5. The apparatus of claim 1, with control and sequencing logic
supporting any or all of the following actions: a. Transfer to a
designated I/O connection, using any standard transfer protocol,
simultaneously with each write to main memory, both the block being
written and its associated address. b. Relay certain
change-of-status information to the designated I/O connection. c.
Delay main-memory accesses if necessary until receipt of both the
data and address associated with any previous memory write and
transferred to an I/O connection have been acknowledged.

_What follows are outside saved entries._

-- ==== Sys2Proof/Machine/Csr.lean ====
section
/-! DEFINITION. Halt groups (R210, R211), CSRR, CSRW and CSRX (R332 to R334) with the registers of R333, and the CSR writes
that opcode_table.json lists as steps of their own (R28, R45, R160, R174, R195, R196, R199, R202, R210). -/

namespace Sys2Proof.Machine

/-! ## Stops (R211) -/

/-- What raised a stop, as a group records it (log entry 10: R211 gives no code). -/
def stopHalt : Nat := 0
def stopBkpt : Nat := 1
def stopStep : Nat := 2
def stopDebugger : Nat := 3

/-- The core that a core becomes when a stop halts it. -/
def Core.halt (c : Core) (cause : Nat) : Core :=
  { c with halted := true, stepping := false, stopCause := c.stopCause.or (some cause) }

/-- Halts every member of the groups in `groups`, on all dies; a group's first stop is its cause. -/
def State.haltGroups (s : State) (groups : BitVec 4) (cause : Nat) : State :=
  let s := { s with groups := Vector.ofFn fun g => if groups.getLsbD g.val then s.groups[g].or (some cause) else s.groups[g] }
  s.mapCores fun _ c =>
    if c.hgmask &&& groups ≠ 0 then { c.halt cause with haltGrp := c.haltGrp ||| (c.hgmask &&& groups) } else c

/-- A stop that names a core: it halts, and so do its groups. -/
def State.stopCore (s : State) (p : Pcn) (cause : Nat) : State :=
  (s.modCore p fun c => c.halt cause).haltGroups (s.core p).hgmask cause

/-- A single step ends: the core halts (R212). -/
def State.endStep (s : State) (p : Pcn) : State := if (s.core p).stepping then s.stopCore p stopStep else s

/-- Groups that halt no core any more have no cause. -/
def State.freeGroups (s : State) : State :=
  { s with groups := Vector.ofFn fun g =>
      if s.cores.any fun e => e.2.halted && e.2.haltGrp.getLsbD g.val then s.groups[g] else none }

/-! ## Reads (R333) -/

/-- STATE of R10. -/
def CoreStatus.code : CoreStatus → Nat
  | .live => 0 | .scrub => 1 | .dark => 2

/-- CORESTATE as a read gives it (R202). -/
def State.coreStateWord (s : State) : Word :=
  let p := s.me.coreName.getD s.me.pcn
  BitVec.ofNat 64 ((s.core p).status.code * 2 ^ 13 + p % 8192)

/-- JRNL (R199). -/
def State.jrnlWord (s : State) : Word :=
  let c := s.myCore
  BitVec.ofNat 64 (c.journal.length * 2 ^ 32 + (c.heldFor s.cur).foldl (fun n e => n + 2 ^ e.1) 0)

/-- CFG (R45). -/
def Core.cfgWord (c : Core) : Word :=
  BitVec.ofNat 64 ((if c.l1fuse then 256 else 0) + c.slice.toNat * 16 + (if c.hzchk then 1 else 0))

/-- DBGCTL (R210). -/
def Core.dbgctlWord (c : Core) : Word :=
  BitVec.ofNat 64 (c.engfrz.toNat * 256 + (if c.step then 4 else 0) + (if c.att then 1 else 0))

/-- A CSR as the executing thread reads it; an unlisted number reads 0 (R334). FSTAT is operand 1. UPARG of a thread that
is no upcall thread reads 0, or what that thread last wrote to it (R28, R46; log entry 76). -/
def State.csrRead (s : State) (n : Nat) : Word :=
  let t := s.me
  let c := s.myCore
  let j := s.myJob
  match n with
  | 0x000 => t.tid.setWidth 64
  | 0x001 => t.lcn.setWidth 64
  | 0x002 => BitVec.ofNat 64 t.pcn
  | 0x003 => BitVec.ofNat 64 (t.job % 4096 + j.serial % 65536 * 65536)
  | 0x004 => s.gts
  | 0x010 => t.fmode.setWidth 64
  | 0x011 => (s.readReg 1 .fstat).setWidth 64
  | 0x012 => j.seed
  | 0x013 => t.srctr
  | 0x014 => t.modq
  | 0x020 => BitVec.ofNat 64 (t.image.getD 0 * 0x800)
  | 0x021 => j.cbBase
  | 0x022 => c.splim
  | 0x023 => c.ovfptr
  | 0x030 => j.trapVec
  | 0x031 => t.trapPc
  | 0x032 => t.cause
  | 0x033 => t.tval
  | 0x034 => t.tframe
  | 0x035 => j.upVec
  | 0x036 => t.upArg
  | 0x040 => c.cfgWord
  | 0x041 => c.wrrw.setWidth 64
  | 0x050 => s.jrnlWord
  | 0x060 => c.hgmask.setWidth 64
  | 0x061 => c.dbgctlWord
  | 0x070 => s.coreStateWord
  | _ => 0

/-! ## Writes whose effect is a step of its own -/

/-- TRAPVEC: a value below 0x0100_0000 or an odd one stores 0 (R195). -/
def State.writeTrapvec (s : State) (v : Word) : State :=
  s.modJob s.me.job fun j => { j with trapVec := if v.toNat < 0x1000000 ∨ v.getLsbD 0 then 0 else v }

/-- UPVEC (R28). -/
def State.writeUpvec (s : State) (v : Word) : State := s.modJob s.me.job fun j => { j with upVec := v }

/-- FSTAT: in the issue cycle; updates that fall due later are ORed into it (R160). -/
def State.writeFstat (s : State) (v : Word) : State := s.modMe fun t => { t with fstat := v.setWidth 5 }

/-- TRAPPC with bit 0 cleared (R196). -/
def State.writeTrappc (s : State) (v : Word) : State := s.modMe fun t => { t with trapPc := v &&& ~~~1 }

/-- CFG: HZCHK at once, SLICE at the next quantum, L1FUSE ignored (R45). -/
def State.writeCfg (s : State) (v : Word) : State :=
  s.modMyCore fun c => { c with hzchk := v.getLsbD 0, sliceNext := some (v.extractLsb' 4 4) }

/-- WRRW: 0 is stored as 1 (R174). -/
def State.writeWrrw (s : State) (v : Word) : State :=
  s.modMyCore fun c => { c with wrrw := if v.setWidth 4 = 0#4 then 1 else v.setWidth 4 }

/-- DBGCTL.STEP, only while a debugger is attached (R210). -/
def State.writeStepBit (s : State) (b : Bool) : State := s.modMyCore fun c => if c.att then { c with step := b } else c

/-- DBGCTL.HALT: stops every group in GRP (R210). -/
def State.writeHalt (s : State) : State := s.haltGroups s.myCore.hgmask stopHalt

/-- JACK with RETRY = 0: frees an entry held for the writing thread (R199). -/
def State.freeHeld (s : State) (i : Nat) : State :=
  match mapGet? s.myCore.journal i with
  | some e => if e.held && decide (e.uid = s.cur) then s.modMyCore fun c => { c with journal := mapErase c.journal i } else s
  | none => s

/-- JACK with RETRY = 1: the store goes again, counted nowhere and ordered after nothing (R199). -/
def State.resendHeld (s : State) (i : Nat) : State :=
  match mapGet? s.myCore.journal i with
  | some e =>
    if e.held && decide (e.uid = s.cur) then
      let (id, s) := s.takeId
      let t := s.me
      let s := s.setOp id {
        uid := s.cur, job := t.job, pcn := t.pcn, pc := e.pc, kind := .store e.addr e.data.length e.data e.qual
        phase := .queued, tok := none, strm := none, mask := 0, inShadow := e.inShadow, counted := true, jidx := some i
        hop := false, result := [], pieces := [], wrote := false, recd := none, sent := false, aux := 0
        slot := t.party, region := s.regionOf (partyOf t.pcn t.party), stepped := false, resent := true }
      s.modMyCore fun c => { c with journal := mapSet c.journal i { e with held := false, told := false, op := id } }
    else s
  | none => s

/-- The core that a CORESTATE write names: on the writer's die. -/
def State.namedCore (s : State) (v : Word) : Pcn := dieOf s.me.pcn * 8192 + v.toNat % 8192

/-- The traps of a CORESTATE write (R202). -/
def State.coreStateTrap (s : State) (v : Word) : Option Trap :=
  let p := s.namedCore v
  if v.extractLsb' 13 2 ≠ 2#2 ∨ p = s.me.pcn then some (trapOf cPriv 0x070)
  else if s.owner (tileOf p) ≠ s.me.job then some (trapOf cAddr v)
  else none

/-- CORESTATE: the thread names a core and asks Lantern to set it DARK, which it does within 10 µs (R202). -/
def State.writeCoreState (s : State) (v : Word) : State :=
  match s.coreStateTrap v with
  | some tr => s.takeTrap tr
  | none =>
    let p := s.namedCore v
    let s := s.modMe fun t => { t with coreName := some p }
    s.modCore p fun c => if c.status = .dark then c else { c with darkAt := some (c.darkAt.getD (s.gts + 10000)) }

/-! ## The instructions -/

/-- A number that can be written (R333). -/
def csrWritable (n : Nat) : Bool :=
  [0x010, 0x011, 0x013, 0x014, 0x022, 0x023, 0x030, 0x031, 0x032, 0x033, 0x034, 0x035, 0x036, 0x040, 0x041, 0x051, 0x060,
    0x061, 0x070].contains n

/-- A write to a writable CSR that does not trap. -/
def State.csrWrite (s : State) (n : Nat) (v : Word) : State :=
  match n with
  | 0x010 => s.modMe fun t => { t with fmode := v.setWidth 9 }
  | 0x011 => s.writeFstat v
  | 0x013 => s.modMe fun t => { t with srctr := v }
  | 0x014 => s.modMe fun t => { t with modq := v }
  | 0x022 => s.modMyCore fun c => { c with splim := v }
  | 0x023 => s.modMyCore fun c => { c with ovfptr := v }
  | 0x030 => s.writeTrapvec v
  | 0x031 => s.writeTrappc v
  | 0x032 => s.modMe fun t => { t with cause := v }
  | 0x033 => s.modMe fun t => { t with tval := v }
  | 0x034 => s.modMe fun t => { t with tframe := v }
  | 0x035 => s.writeUpvec v
  | 0x036 => s.modMe fun t => { t with upArg := v }
  | 0x040 => s.writeCfg v
  | 0x041 => s.writeWrrw v
  | 0x051 => if v.getLsbD 8 then s.resendHeld (v.toNat % 32) else s.freeHeld (v.toNat % 32)
  | 0x060 => s.modMyCore fun c => { c with hgmask := v.setWidth 4 }
  | 0x061 =>
    let s := s.writeStepBit (v.getLsbD 2)
    if v.getLsbD 1 then s.writeHalt else s
  | 0x070 => s.writeCoreState v
  | _ => s

/-- FSTAT is the only CSR that a read can find not yet due. -/
def csrReads (n : Nat) : List Reg := if n = 0x011 then [.fstat] else []

def execCsrr (d : GReg) (c : BitVec 12) (s : State) : Res :=
  s.issue (csrReads c.toNat) [.g d] 2 fun s => (s.retireG d 2 (s.csrRead c.toNat)).finish 4 1

/-- The PRIV trap of a write, which comes before HAZARD (R194, R334). -/
def State.csrPriv (s : State) (n : Nat) (v : Word) : Option Trap :=
  if !csrWritable n then some (trapOf cPriv (BitVec.ofNat 64 n))
  else if n = 0x070 then (s.coreStateTrap v).filter fun tr => decide (tr.code = cPriv)
  else none

/-- The ADDR trap of a write. -/
def State.csrAddr (s : State) (n : Nat) (v : Word) : Option Trap := if n = 0x070 then s.coreStateTrap v else none

def execCsrw (a : GReg) (c : BitVec 12) (s : State) : Res :=
  let n := c.toNat
  match s.begin.csrPriv n (s.begin.readG 0 a) with
  | some tr => s.raise tr
  | none => s.issue [.g a] [] 0 fun s =>
    let v := s.readG 0 a
    match s.csrAddr n v with
    | some tr => s.takeTrap tr
    | none => (s.csrWrite n v).finish 4 1

def execCsrx (d a : GReg) (c : BitVec 12) (s : State) : Res :=
  let n := c.toNat
  match s.begin.csrPriv n (s.begin.readG 0 a) with
  | some tr => s.raise tr
  | none => s.issue (.g a :: csrReads n) [.g d] 2 fun s =>
    let v := s.readG 0 a
    match s.csrAddr n v with
    | some tr => s.takeTrap tr
    | none => ((s.csrWrite n v).retireG d 2 (s.csrRead n)).finish 4 1

/-! ## The steps of these writes, by the executing thread -/

def execCorestateWrite (v : Word) (s : State) : Res := .next (s.writeCoreState v)
def execJackFree (idx : Fin 32) (s : State) : Res := .next (s.freeHeld idx.val)
def execJackResend (idx : Fin 32) (s : State) : Res := .next (s.resendHeld idx.val)
def execDbgctlHalt (s : State) : Res := .next s.writeHalt
def execDbgctlStepWrite (v : Bool) (s : State) : Res := .next (s.writeStepBit v)
def execCfgWrite (v : Word) (s : State) : Res := .next (s.writeCfg v)
def execUpvecWrite (v : Word) (s : State) : Res := .next (s.writeUpvec v)
def execTrapvecWrite (v : Word) (s : State) : Res := .next (s.writeTrapvec v)
def execFstatWrite (v : Word) (s : State) : Res := .next (s.writeFstat v)
def execTrappcWrite (v : Word) (s : State) : Res := .next (s.writeTrappc v)
def execWrrwWrite (v : Word) (s : State) : Res := .next (s.writeWrrw v)

end Sys2Proof.Machine
end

6. The apparatus of claim 1, with control and sequencing logic
supporting any or all of the following actions: a. Maintain two
pairs of FIFO address and data buffers and their associated address
registers. b. Store new captured data-block addresses along with a
copy of the associated data to either of the two FIFO buffer pairs,
as determined by the relevant status bit, and, concurrently, move
data from the other data buffer to those locations in a local
shadow memory defined by the corresponding addresses in the other
address buffer. c. Store new captured data-block addresses along
with a copy of the associated data to either of the two FIFO buffer
pairs, as determined by the relevant status bit, and, concurrently,
to transfer, from the other pair, the addresses and the data blocks
associated with those addresses, to a designated I/O connection and
also to send certain change-of-status information to the I/O
connection. d. Transfer addresses and data blocks from the same
buffer into which new addresses and data are being written once the
other buffer pair has been emptied. e. Delay subsequent memory
accesses until both the data and the address associated with any
previous memory write have been stored in their respective buffers.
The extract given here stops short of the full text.